Kubernetes Machine Learning Model Serving

Question

Is there a suggested way to serve hundreds of machine learning models in Kubernetes? Solutions like Kfserving seem to be more suitable for cases where there is a single trained model, or a few versions of it, and this model serves all requests. For instance a typeahead model that is universal across all users.

But is there a suggested way to serve hundreds or thousands of such models? For example, a typeahead model trained specifically on each user's data.

The most naive way to achieve something like that, would be that each typeahead serving container maintains a local cache of models in memory. But then scaling to multiple pods would be a problem because each cache is local to the pod. So each request would need to get routed to the correct pod that has loaded the model.

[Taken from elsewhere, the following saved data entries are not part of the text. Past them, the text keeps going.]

-- ==== Sys2Proof/Machine/Ports.lean ====
section
/-! DEFINITION. Serial audio and AES3 ports: enabling, frames in and out, alignment, clock loss, channel status and capture
bindings (R311 to R335, R340 to R345, R353, R357, R358). -/
namespace Sys2Proof.Machine

/-! ## Objects and configuration (R311 to R315, R346, R347) -/

/-- First object of a port. -/
def portObj (p : Nat) : Nat := if p < 16 then 0x0800 + 64 * p else 0x0C00 + 16 * (p - 16)

/-- R311 to R315, R321 and R329 for a port about to be enabled. -/
def portConfigOk (s : State) (p : Nat) : Bool :=
  let c := portCfg s p
  let foreign := decide (c.rate = 4)
  let mates := (List.range 24).filter (fun q => decide (q ≠ p) && (portCfg s q).enable && decide ((portCfg s q).group = c.group))
  let group := decide (c.group = 0) || (!foreign && mates.all (fun q => decide ((portCfg s q).rate = c.rate)))
  if p < 16 then
    let b := frameBits c
    let bm := b * 2 ^ c.rate
    group && decide (c.slotWidth ≤ 2) && decide (c.dataWidth ≤ c.slotWidth) && (decide (c.format = 2) || decide (c.slots = 2)) &&
      (!foreign || decide (c.bclkDir = 0)) && decide (b * portHz s p ≤ 49152000) &&
      (decide (c.bclkDir = 0) || (!foreign && [32, 64, 128, 256, 512, 1024].contains bm))
  else group && decide (c.rate ≠ 3) && (decide (c.txClock = 0) || foreign)

/-! ## Enabling (R314, R340, R345) -/

/-- A channel as enabling leaves it. -/
def freshChan (muted : Bool) : Chan := { muted := muted }

/-- Both directions of a port with every channel started at unity gain, muted where START_MUTED says so. -/
def freshChans (c : PortCfg) (q : Port) : Port :=
  let side (m : Long) : Tbl Chan := (List.range 32).foldl (fun t i => tset {} t i (freshChan (m.getLsbD i))) []
  { q with chIn := side c.startMutedIn, chOut := side c.startMutedOut }

/-- A port that has not run: no frames, no stamps, no count. -/
def freshPort (t : MT) (q : Port) : Port :=
  { freshStamps t q with
    lastStamp := none, outDone := none, lastOut := [], lastEdge := none, fading := false, rampIn := none, rampOut := none
    window := [], consistent := 0, qualAt := none, groupGo := false, est := 0, estLocked := none }

/-- An admitted route, a stream or a capture ring uses the port. -/
def portUsed (s : State) (p : Nat) : Bool :=
  usesEndpoint s (fun v => (decide (epKind v = 2) || decide (epKind v = 3)) && decide (epPort v = p)) ||
    decide ((portCfg s p).capRing ≠ 0xFF) || decide ((port s p).capRing ≠ 0xFF)

/-- A write of a port's ENABLE. A port with no slave clock has no frames to count and has qualified (R345). -/
def execPortEnable (r : Req) (port : Fin 24) (v : Byte) (s : State) : Outc :=
  let p := port.val
  ok (writeCmd s r { obj := portObj p, role := engineer, range := decide (v.toNat ≤ 1) } (fun s =>
    let c := portCfg s p
    let on := decide (v = 1)
    if c.enable = on then .ok (bumpEpoch s)
    else
      let set (s : State) : State := bumpEpoch (setPortCfg s p { portCfg s p with enable := on })
      if on then
        if !portConfigOk s p then .error eRange
        else
          let q := freshPort (now s) (freshChans c (Machine.port s p))
          .ok (set (setPort s p { q with state := .acquire, qualAt := if masterPort s p then some (now s) else none }))
      else if portUsed s p then .error eState
      else
        let s := schedDrop s (fun x => match x.act with
          | .port p' _ _ _ _ _ => decide (p' = p)
          | _ => false)
        let s := unlockPort s p
        let q := freshPort (now s) (Machine.port s p)
        .ok (set (bufferOff (setPort s p { q with state := .off, inDelay := 0, outDelay := 0, dIn := 0, dOut := 0 }) p))))
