-- ==== Sys2Proof/Machine/Groups.lean ====
section
/-! DEFINITION. Commit groups, local and grove-wide (R280 to R283, R302 to R308, R382, R383). -/
namespace Sys2Proof.Machine

/-- A write to an element of group `g`: groups 1 to 255 exist. -/
def groupCmd (s : State) (r : Req) (g role : Nat) (range : Bool) (body : State → Except Word State) : Outc :=
  ok (writeAt s r (decide (1 ≤ g) && decide (g ≤ 255)) { obj := 0x1300 + g, role := role, range := range } body)

/-- The group takes changes to what it names. -/
def groupOpen (x : Group) : Bool := decide (x.state = .empty) || decide (x.state = .opened)

/-- ADD_PAGE (R280). -/
def execAddPage (r : Req) (g : Nat) (page : Word) (s : State) : Outc :=
  let k := page.toNat
  groupCmd s r g operator (decide (k < 4096)) (fun s =>
    let x := group s g
    let q := Machine.page (eng s (k / 128)) (k % 128)
    if decide (q.group.toNat ≠ 0 ∧ q.group.toNat ≠ g) || decide (q.state = .bound) || decide (q.state = .gliding) then .error eConflict
    else if !groupOpen x then .error eState
    else
      let s := modPage s (k / 128) (k % 128) (fun q => { q with group := BitVec.ofNat 8 g })
      .ok (setGroup s g { x with state := .opened, pages := if x.pages.contains k then x.pages else x.pages ++ [k] }))

/-- REMOVE_PAGE (R280). -/
def execRemovePage (r : Req) (g : Nat) (page : Word) (s : State) : Outc :=
  let k := page.toNat
  groupCmd s r g operator (decide (k < 4096)) (fun s =>
    let x := group s g
    if !groupOpen x || !x.pages.contains k then .error eState
    else
      let s := modPage s (k / 128) (k % 128) (fun q => { q with group := 0 })
      .ok (setGroup s g { x with pages := x.pages.filter (fun j => decide (j ≠ k)) }))

/-- SCOPE: GROVE opens an EMPTY group (R280, R308). -/
def execScope (r : Req) (g : Nat) (v : Word) (s : State) : Outc :=
  groupCmd s r g engineer (decide (v.toNat ≤ 1)) (fun s =>
    let x := group s g
    if !groupOpen x then .error eState
    else .ok (setGroup s g { x with grove := decide (v = 1), state := if v = 1 then .opened else x.state }))

/-- ADD_MEMBER (R280, R308). -/
def execAddMember (r : Req) (g : Nat) (device : Word) (s : State) : Outc :=
  let d := device.toNat
  groupCmd s r g engineer (decide (d < 4096)) (fun s =>
    let x := group s g
    if !groupOpen x then .error eState
    else if x.members.contains d then .ok (setGroup s g { x with state := .opened })
    else if 256 ≤ x.members.length then .error eCapacity
    else .ok (setGroup s g { x with state := .opened, members := x.members ++ [d] }))

/-! ## Arming (R281, R302) -/

/-- The engines that the group names, by its pages and its bound grafts. -/
def groupEngines (x : Group) : List Nat :=
  (List.range 32).filter (fun n => x.pages.any (fun k => decide (k / 128 = n)) || x.grafts.contains n)

/-- A graft that is not the group's, armed for `t`, replaces page `k` of the device at `t`: one of an IDLE engine takes every page of
its image (R178, R475). -/
def graftChanges (s : State) (g : Nat) (t : MT) (k : Nat) : Bool :=
  let e := eng s (k / 128)
  match e.graft with
  | none => false
  | some a =>
    decide (a.group ≠ g) && decide (a.target = t) &&
      (if e.state = .idle then e.standby.pages.any (fun p => decide (p.1 = k % 128))
        else (replacedPages e.standby).any (fun p => decide (p.1 = k % 128)))

/-- Steps 1 to 5 of R281 for an arm with arrival stamp `u`; none = the group may be armed. -/
def armFailsAt (u : MT) (s : State) (g : Nat) (t : MT) : Option Word :=
  let x := group s g
  let es := groupEngines x
  if decide (x.state ≠ .opened) || x.pages.isEmpty || (x.grove && x.members.isEmpty) || dormant s then some eState
  else if !es.all (fun n => engBoundary s n t) then some eRange
  else if !inTime u t then some eLate
  else if x.pages.any (fun k => glidesPast s (k / 128) (k % 128) t) ||
      x.grafts.any (fun n => (replacedPages (eng s n).standby).any (fun p => glidesPast s n p.1 t)) ||
      x.pages.any (graftChanges s g t) || es.any (fun n => schedTaken s t (.commit g n)) then some eConflict
  else if !schedRoom s es.length then some eCapacity
  else none

/-- Steps 1 to 5 of R281 for an arm that arrives now. -/
def armFails (s : State) (g : Nat) (t : MT) : Option Word := armFailsAt (now s) s g t

/-- A page is armed: N and the form are taken; a levelling page is level at once (R281, R286). -/
def armPage (q : Page) : Page :=
  let q := if q.state = .levelling then levelled q else q
  { q with state := .armed, glideN := q.glideFrames.toNat, glideLong := decide (q.glideForm = 1) }

/-- The group is armed for `t` in state `st`: its pages, its bound grafts and one schedule entry per engine. -/
def armGroup (s : State) (g : Nat) (t : MT) (st : GroupState) : State :=
  let x := group s g
  let s := x.pages.foldl (fun s k => modPage s (k / 128) (k % 128) armPage) s
  let s := x.grafts.foldl (fun s n => modEng s n (fun e => { e with graft := e.graft.map (fun a => { a with target := t }) })) s
  let s := schedAdd s t ((groupEngines x).map (fun n => .commit g n))
  setGroup s g { x with state := st, target := some t, epoch := s.epoch }

/-- Hops to a member (R302): the fewest by the link-state records; to a device that they do not reach, free. -/
def hopsTo (s : State) (d : Nat) : Nat :=
  match routeTo s d with
  | some (h, _) => h
  | none => if d = s.cfg.deviceNumber then 0 else min 62 (max 1 (Config.routeHops d))

/-- The acknowledgement deadline A of an arm (R302). -/
def ackBy (s : State) (x : Group) (t : MT) : MT :=
  mtMinus t ((6 + x.members.foldl (fun m d => max m (hopsTo s d)) 0) * 65536)

/-- A coordinator's group is ARMED once every listed member has acknowledged (R304). -/
def ackDone (s : State) (g : Nat) : State :=
  let x := group s g
  if decide (x.state = .preparing) && x.members.all (fun d => x.acked.contains d) then setGroup s g { x with state := .armed } else s

/-- ARM (R281); of a GROVE group, its coordinator's (R302). -/
def execArm (r : Req) (g : Nat) (target : MT) (s : State) : Outc :=
  groupCmd s r g (if (group s g).grove then engineer else operator) true (fun s =>
    let x := group s g
    let a := ackBy s x target
    let late := x.grove && inFuture a (now s)
    if late then .error eLate
    else match armFails s g target with
      | some c => .error c
      | none =>
        if !x.grove then .ok (armGroup s g target .armed)
        else
          let me := s.cfg.deviceNumber
          let s := armGroup s g target .preparing
          let s := setGroup s g { group s g with
            coordinating := true, coordinator := some me, deadline := a
            acked := if x.members.contains me then [me] else [] }
          .ok (ackDone (originate s 3 true 0 (groupOctets g target ++ be 4 s.epoch.toNat)) g))

/-! ## Cancelling (R71, R281, R304, R382) -/

/-- The group is disarmed: pages and bound grafts wait again, the group is OPEN; `result` 2 by its host, 3 by its coordinator. -/
def disarm (s : State) (g result : Nat) : State :=
  let x := group s g
  let t := x.target.getD MT.zero
  let s := schedDrop s (fun y => match y.act with
    | .commit g' _ => decide (g' = g)
    | _ => false)
  let s := x.pages.foldl (fun s k => modPage s (k / 128) (k % 128) (fun q => { q with state := if q.dirty then .dirty else .clean })) s
  let s := x.grafts.foldl (fun s n => modEng s n (fun e => { e with graft := e.graft.map (fun a => { a with target := MT.zero, locked := false }) })) s
  let s := setGroup s g { x with
    state := .opened, target := none, lastResult := result, lastMt := t, acked := [], coordinating := false, coordinator := none }
  detect s 0x2020 g (BitVec.ofNat 32 result)

/-- A pending change of the group. -/
def groupArmed (x : Group) : Bool := decide (x.state = .preparing) || decide (x.state = .armed) || decide (x.state = .locked)

/-- CANCEL (R71, R281); a coordinator tells the members. -/
def execCancel (r : Req) (g : Nat) (v : Byte) (s : State) : Outc :=
  groupCmd s r g operator (decide (v.toNat ≤ 1)) (fun s =>
    let x := group s g
    let t := x.target.getD MT.zero
    if v = 0 then .ok s
    else if !groupArmed x then .error eState
    else if !inTime (now s) t then .error eLate
    else
      let s := disarm s g 2
      .ok (if x.coordinating then originate s 2 true 0 (groupOctets g t) else s))

/-- The coordinator cancels (R304): every member hears it, and the failing member and code are kept. -/
def coordinatorCancels (s : State) (g member : Nat) (code : Word) : State :=
  let t := (group s g).target.getD MT.zero
  let s := originate s 2 true 0 (groupOctets g t)
  let s := disarm s g 3
  setGroup s g { group s g with failMember := BitVec.ofNat 16 member, failCode := code }

/-- COMMIT_GROUP.RELEASE (R282, R308). -/
def execGroupRelease (r : Req) (g : Nat) (v : Byte) (s : State) : Outc :=
  groupCmd s r g operator (decide (v.toNat ≤ 1)) (fun s =>
    let x := group s g
    if v = 0 then .ok s
    else if groupArmed x then .error eState
    else
      let s := x.grafts.foldl cancelGraft s
      let s := x.pages.foldl (fun s k => modPage s (k / 128) (k % 128) (fun q => { q with group := 0 })) s
      .ok (setGroup s g (groupEmpty x)))

/-! ## Grove-wide commits at the members (R303 to R305) -/

/-- A delivered cell of this kind, source, group and target. -/
def sameCell (kind : Byte) (src : BitVec 12) (g : Nat) (t : MT) (c : Cell) : Bool :=
  decide (c.kind = kind) && decide (c.src = src.setWidth 16) && decide (c.payload.take 11 = groupOctets g t)

/-- The arrival stamp of a delivered cell (R383). -/
def cellArrival (s : State) (kind : Byte) (src : BitVec 12) (g : Nat) (t : MT) : MT :=
  ((s.grove.delivered.find? (fun x => sameCell kind src g t x.1)).map (·.2)).getD (now s)

/-- A delivered cell has been decoded. -/
def decoded (s : State) (kind : Byte) (src : BitVec 12) (g : Nat) (t : MT) : State :=
  { s with grove := { s.grove with delivered := s.grove.delivered.filter (fun x => !sameCell kind src g t x.1) } }

/-- A CANCEL of the same coordinator and target, with the arm's own stamp, applies last (R72). -/
def cancelLast (s : State) (g who : Nat) (t u : MT) : State :=
  if (group s g).cancelled = some (who, t, u) then disarm s g 3 else s

/-- PREPARE: an arm of the group at the cell's arrival stamp, acknowledged to its coordinator; a second copy is ignored (R303). -/
def execPrepare (src : BitVec 12) (_msgId : Word) (g : Nat) (target : MT) (epoch : Long) (s : State) : Outc :=
  let u := cellArrival s 3 src g target
  let s := decoded s 3 src g target
  let x := group s g
  let me := s.cfg.deviceNumber
  let who := src.toNat
  if !coreUp s || decide (g = 0) || decide (255 < g) || !x.grove || !x.members.contains who || decide (who = me) || x.prepares.contains (who, target) then ok s
  else
    let code := if x.state ≠ .opened then eState else if s.epoch ≠ epoch then eEpoch else (armFailsAt u s g target).getD eOK
    let s := setGroup s g { x with prepares := x.prepares ++ [(who, target)] }
    let s := if code = eOK then
        let s := armGroup s g target .armed
        cancelLast (setGroup s g { group s g with coordinator := some who }) g who target u
      else s
    ok (originate s 4 false who (groupOctets g target ++ be 2 code.toNat))

/-- PREP_ACK: the coordinator counts the members it lists, by A, and cancels on a failing code (R303, R304). -/
def execPrepAck (src : BitVec 12) (g : Nat) (target : MT) (code : Word) (s : State) : Outc :=
  let u := cellArrival s 4 src g target
  let s := decoded s 4 src g target
  let x := group s g
  let who := src.toNat
  if !coreUp s || !x.coordinating || decide (x.state ≠ .preparing) || decide (x.target ≠ some target) || !x.members.contains who || inFuture x.deadline u then ok s
  else if code = eOK then ok (ackDone (setGroup s g { x with acked := if x.acked.contains who then x.acked else x.acked ++ [who] }) g)
  else ok (coordinatorCancels s g who code)

/-- The code that ACK_DEADLINE leaves in FAIL_CODE: the spec does not give it; it is one of the error codes of R463. -/
def missedCode (k : Nat) : Word := BitVec.ofNat 16 (1 + (Config.freeWord k).toNat % 18)

/-- ACK_DEADLINE: at A an acknowledgement is missing (R304). -/
def execAckDeadline (g : Nat) (s : State) : Outc :=
  let x := group s g
  if !x.coordinating || decide (x.state ≠ .preparing) || !isDue (now s) x.deadline then ok s
  else match x.members.find? (fun d => !x.acked.contains d) with
    | none => ok (ackDone s g)
    | some d =>
      let (k, s) := draw s
      ok (coordinatorCancels s g d (missedCode k))

end Sys2Proof.Machine
end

Also having to maintain such a registry where we know which pod has loaded which model and perform updates on model eviction seems like a lot of work.

score 1 · Answer 1 · answered Feb 24 '20 at 09:42

You can use Catwalk mixed with Grab.

Grab has a tremendous amount of data that we can leverage to solve complex problems such as fraudulent user activity, and to provide our customers personalized experiences on our products. One of the tools we are using to make sense of this data is machine learning (ML).

That is how Catwalk is created: an easy-to-use, self-serve, machine learning model serving platform for everyone at Grab.

More infromation about Catwalk you can find here: Catwalk.

You can serve multiple Machine Learning models using TensorFlow and Google Cloud.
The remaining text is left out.